My grandfather Raymond Bradley was just 21 years old when he was drafted into the U.S. Army in 1943 to fight Hitler’s Nazi regime that was taking over the world. Hitler had been trying to create a superior race by killing the “unfit,” including Jews, the physically/mentally handicapped, and homosexuals. I am gay and I recently discovered a small percentage of my ancestry is Ashkenazi Jewish. Had I been living in 1944, my life would have been in danger; my grandfather was fighting for me 75 years ago without his knowing it.

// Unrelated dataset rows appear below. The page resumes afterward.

/-- The trims of group `g` are frozen (R380, R502, R543). DESIGN CHOICE, log entry 64. -/
def State.tiuFrozen (s : State) (g : Nat) : Bool := (s.tiuGroup g).frozen || decide (2 ≤ s.bud.stage) || (s.cal.sched.get 4 {}).mode == 1

/-- The spare pair converts channel `n` (R377, R378). -/
def State.spareServes (s : State) (n : Nat) : Bool :=
  let g := s.tiuGroup (n / 16)
  g.taken == some n || (!s.tiuFrozen (n / 16) && !s.vineHold (n / 16) && g.taken.isNone && g.step == n % 16)

/-! ## Stamps (R375 to R377) -/

/-- The R6 stamp of T, with convergent rounding (R376). -/
def tiuStampOf (time : Nat) : Stamp :=
  let k := roundEven (time * 16777216) 100000
  { tick := k / 65536, fine := k % 65536 }

/-- Dead time in units of 0.1 ps (R374). -/
def tiuDead : Nat := 40000

/-- A stamp record (R377). -/
def tiuRecord (channel code seq : Nat) (x : TiuStamp) (gap spare : Bool) : List Byte :=
  pack [(10, stampNat (tiuStampOf x.time)), (1, channel),
    (1, code % 4 + 4 * bit x.prov + 8 * bit gap + 16 * bit x.unsettled + 32 * bit spare), (4, seq)]

/-! ## Results (R381 to R383) -/

/-- A result: its value where it has one within its unit, with the stamps it uses, first to last. -/
structure TiuResult where
  /-- x; none where the result is excluded. -/
  value : Option Int
  /-- Stamps used. -/
  uses : List TiuStamp

/-- Checks the operands of a result against R383. -/
def tiuResult (value : Int) (uses : List TiuStamp) : TiuResult :=
  let times := uses.map TiuStamp.time
  let lo := times.foldl min (times.headD 0)
  let hi := times.foldl max 0
  let bad := uses.any TiuStamp.unsettled || decide (2 ^ 62 < hi - lo) || decide (2 ^ 63 ≤ value.natAbs)
  { value := if bad then none else some value, uses }

/-- A block takes a result (R383). -/
def TiuBlock.add (b : TiuBlock) (r : TiuResult) : TiuBlock :=
  match r.value with
  | none => { b with excluded := satAdd 32 b.excluded 1 }
  | some v =>
    { b with
      count := b.count + 1, min := if b.count = 0 ∨ v < b.min then v else b.min,
      max := if b.count = 0 ∨ b.max < v then v else b.max, sum := b.sum + v, sq := b.sq + v.natAbs ^ 2,
      first := if b.count = 0 then (r.uses.head?.map fun u => tiuStampOf u.time).getD {} else b.first,
      last := (r.uses.getLast?.map fun u => tiuStampOf u.time).getD b.last, prov := b.prov || r.uses.any TiuStamp.prov }

/-- The statistics of a channel take a result; a block that reaches STATS_N is complete (R383). -/
def TiuCore.take (x : TiuCore) (g : TiuCfg) (r : TiuResult) : TiuCore :=
  if x.full then x
  else
    let b := x.block.add r
    if b.count < g.n then { x with block := b }
    else { x with block := {}, closing := x.closing ++ [b], full := !g.rep }

/-- An A is left without a partner (R382). -/
def TiuCore.leave (x : TiuCore) (a : TiuStamp) : TiuCore :=
  if x.full || a.silent then x else { x with block := { x.block with unpaired := satAdd 32 x.block.unpaired 1 } }

/-- A TIE result: `d` is t_k − t_0, `nom` the nominal period in 2^−32 × 0.1 ps (R381). -/
def tieOf (d nom : Nat) : Int :=
  let k := roundEven (d * 2 ^ 32) nom
  roundEvenInt ((d * 2 ^ 32 : Nat) - (k * nom : Nat)) (2 ^ 32)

After he passed in 2008, I was given a small box of photographs and mementos of my Grandpa Ray. I knew he had fought in Normandy, but it never registered as anything important. But all of a sudden, holding his stripes and medals in my hands, I needed to know about his time in battle. Due to the limited number of photos from D-Day and bits of information written on the backs of photos he saved, I created dioramas to fill in the gaps and recreate scenes from photographs my grandpa had kept. I tell about his time serving in the Army during WWII through still-life arrangements of memorabilia, photo collages, and our genetic DNA codes (specifically, my Y-chromosome code which is the same as my dad and grandfather’s codes), which symbolizes our family lineage and my personal connection to my grandfather.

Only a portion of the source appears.